И тут же приметил в давке чрезвычайно беременную, богато одетую соотечественницу, одной рукой придерживающую живот, а второй бойко работающую, как саперной лопаткой, разгоняя демонстрацию наглых конкурентов на пути к пластиковому судну с уценёнкой:
— Ты смотри! И эта… б… туда же! — язвительно проскандировал Кудрявицкий, причем часть букв в его фразах явно застревала от предыдущих заиканий. И тут же замялся в нерешительности: — М-м-мне б-б-бы ч-чё-нить для мужчин…
— Как?! — разозлилась на него Елена. — Ты же мне сказал тебя «мама просила»?
— Т-т-т-ак мамама мммменя п-п-просила для м-м-м-меня ссссамого чё-нить купить! — оправдывался он.
Елена подозвала продавщицу и спросила: «Что-нибудь для мужчин?»
Та, с ходу разгадав эвфемизм, завела их на следующий этаж — в топи мужских трусов.
— Ддда нннет! — ораторствовал Кудрявицкий. — Мммне чё-нить эдакое, м-модное! Джинсы, например!
Продавщица послушно отвела их в бычий уголок Левиса.
Кудрявицкий хватанул с полки первые попавшиеся ковбойские шаровары, приложил к себе:
— К-к-крассота!
Но тут же, приметив на заднице штанов ценник, разорался на весь этаж:
— Оббборзели совсем! За такое уродство! Сто пятьдесят марок! Джинсы должны сто-сто-стоить десять марок! А не сто!
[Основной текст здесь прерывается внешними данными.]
theorem execCaptureAuxRequest_kept (d : Fin 2) (native : Bool) (write : Bool) (addr : BitVec 20) (lenM1 : Fin 16) (data : List
    Byte) {s : State} (hs : Keeps K s) : ∀ t, execCaptureAuxRequest d native write addr lenM1 data s = .next t → Keeps K t := by
  unfold execCaptureAuxRequest
  try dsimp only
  with_reducible repeat'
    (first
      | (intro t ht; injection ht with ht; subst ht) | assumption | intro _ | apply Keeps.ite | apply State.setDisp_kept
      | apply State.emit_kept | apply State.usedFree_kept | split)

theorem execPsrEnteredRx_kept (d : Fin 2) (tunnel : BitVec 12) {s : State} (hs : Keeps K s) :
    ∀ t, execPsrEnteredRx d tunnel s = .next t → Keeps K t := by
  unfold execPsrEnteredRx
  try dsimp only
  with_reducible repeat'
    (first
      | (intro t ht; injection ht with ht; subst ht) | assumption | intro _ | apply Keeps.ite | apply State.takeFifo_kept
      | apply State.setDisp_kept | apply State.recSet_kept | apply State.shapeAt_kept | split)

theorem execPsrExitedRx_kept (d : Fin 2) (_tunnel : BitVec 12) {s : State} (hs : Keeps K s) :
    ∀ t, execPsrExitedRx d _tunnel s = .next t → Keeps K t := by
  unfold execPsrExitedRx
  try dsimp only
  with_reducible repeat'
    (first
      | (intro t ht; injection ht with ht; subst ht) | assumption | intro _ | apply Keeps.ite | apply State.takeFifo_kept
      | split)

theorem execHpdLostRx_kept (d : Fin 2) (_tunnel : BitVec 12) {s : State} (hs : Keeps K s) :
    ∀ t, execHpdLostRx d _tunnel s = .next t → Keeps K t := by
  unfold execHpdLostRx
  try dsimp only
  with_reducible repeat'
    (first
      | (intro t ht; injection ht with ht; subst ht) | assumption | intro _ | apply Keeps.ite | apply State.takeFifo_kept
      | apply State.raise_kept | split)

theorem execHpdFoundRx_kept (d : Fin 2) (_tunnel : BitVec 12) {s : State} (hs : Keeps K s) :
    ∀ t, execHpdFoundRx d _tunnel s = .next t → Keeps K t := by
  unfold execHpdFoundRx
  try dsimp only
  with_reducible repeat'
    (first
      | (intro t ht; injection ht with ht; subst ht) | assumption | intro _ | apply Keeps.ite | apply State.takeFifo_kept
      | split)

theorem State.setPlace_kept {s : State} (hs : Keeps K s) (d : Nat) (l : Nat) (p : Option PlLine) :
    Keeps K (State.setPlace s d l p) := by
  unfold State.setPlace
  try dsimp only
  with_reducible repeat' (first | assumption | intro _ | apply Keeps.ite | apply State.setDisp_kept | split)

theorem State.scanned_kept {s : State} (hs : Keeps K s) (d : Nat) (data : List Byte) (static : Bool) :
    Keeps K (State.scanned s d data static) := by
  unfold State.scanned
  try dsimp only
  with_reducible repeat'
    (first
      | assumption | intro _ | apply Keeps.ite | apply State.emit_kept | apply State.setDisp_kept | apply State.when_kept
      | apply State.inc_kept | apply State.raise_kept | split)

theorem State.endScan_kept {s : State} (hs : Keeps K s) (d : Nat) : Keeps K (State.endScan s d) := by
  unfold State.endScan
  try dsimp only
  with_reducible repeat' (first | assumption | intro _ | apply Keeps.ite | apply State.scanned_kept | split)

theorem State.dropLine_kept {s : State} (hs : Keeps K s) (d : Nat) : Keeps K (State.dropLine s d) := by
  unfold State.dropLine
  try dsimp only
  with_reducible repeat' (first | assumption | intro _ | apply Keeps.ite | apply State.setDisp_kept | split)

theorem State.takePlace_kept {s : State} (hs : Keeps K s) (d : Nat) (frame : Nat) (line : Nat) (static : Bool) (c : Cell) :
    Keeps K (State.takePlace s d frame line static c) := by
  unfold State.takePlace
  try dsimp only
  with_reducible repeat'
    (first
      | assumption | intro _ | apply Keeps.ite | apply State.when_kept | apply State.endScan_kept | apply State.inc_kept
      | apply State.dropLine_kept | apply State.setPlace_kept | apply State.setDisp_kept | split)

theorem State.blankSlot_kept {s : State} (hs : Keeps K s) (d : Nat) (b : Nat) : Keeps K (State.blankSlot s d b) := by
  unfold State.blankSlot
  try dsimp only
  with_reducible repeat' (first | assumption | intro _ | apply Keeps.ite | apply State.put_kept | apply State.emit_kept | split)

theorem State.enterBlank_kept {s : State} (hs : Keeps K s) (d : Nat) : Keeps K (State.enterBlank s d) := by
  unfold State.enterBlank
  try dsimp only
  with_reducible repeat'
    (first
      | assumption | intro _ | apply Keeps.ite | apply State.put_kept | apply State.blankSlot_kept | apply State.emit_kept
      | apply State.when_kept | split)

theorem State.psrExit_kept {s : State} (hs : Keeps K s) (d : Nat) : Keeps K (State.psrExit s d) := by
  unfold State.psrExit
  try dsimp only
  with_reducible repeat'
    (first
      | assumption | intro _ | apply Keeps.ite | apply State.put_kept | apply State.enterBlank_kept | apply State.setDisp_kept
      | apply State.emit_kept | apply State.raise_kept | apply State.sendDmsg_kept | split)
Мутно поморщившись от духоты, и суматохи, и какой-то вынужденной концентрации на тошных ненужных деталях, Елена посчитала, что ее миссия уже выполнена, и начала дезертирски прощаться с Матвеем.
— Кк-х-арашо! Кх-харашо! Пошли отсюда вместе! Только давай за-зайдем пожрем чего-нить срочно! Я ничего не ел с самого за-завтрака! Ну сходи со мной, пожалуйста, раз уж встретились!
Заехали на верхний этаж, где кишело людью широкое кафе, с дюжиной шведских столов, завлекая огромной подозрительно экклезиастической перетяжкой: «Essen, trinken, genießen!».
Воняло капустой.
— Когда люди едят, Матвей, это вообще ужасающее зрелище. Но когда они едят зловонные голубцы с мясом в протухшей зауэркраут — это уже фашизм, я считаю. Давай не пойдем туда! — запаниковала Елена, указывая на угрожающую тетку в ярко-красной куртке и с такого же цвета мордой, попиливающую еду на тарелке с таким злым азартом в глазах, как будто резала порося.
— Ну, ну, ну! Давай зайдем уж! Раз пришли уж! Чего уж! — втаскивал ее внутрь мясоедской ярмарки, от близости еды вдруг разом перестав заикаться, Кудрявицкий.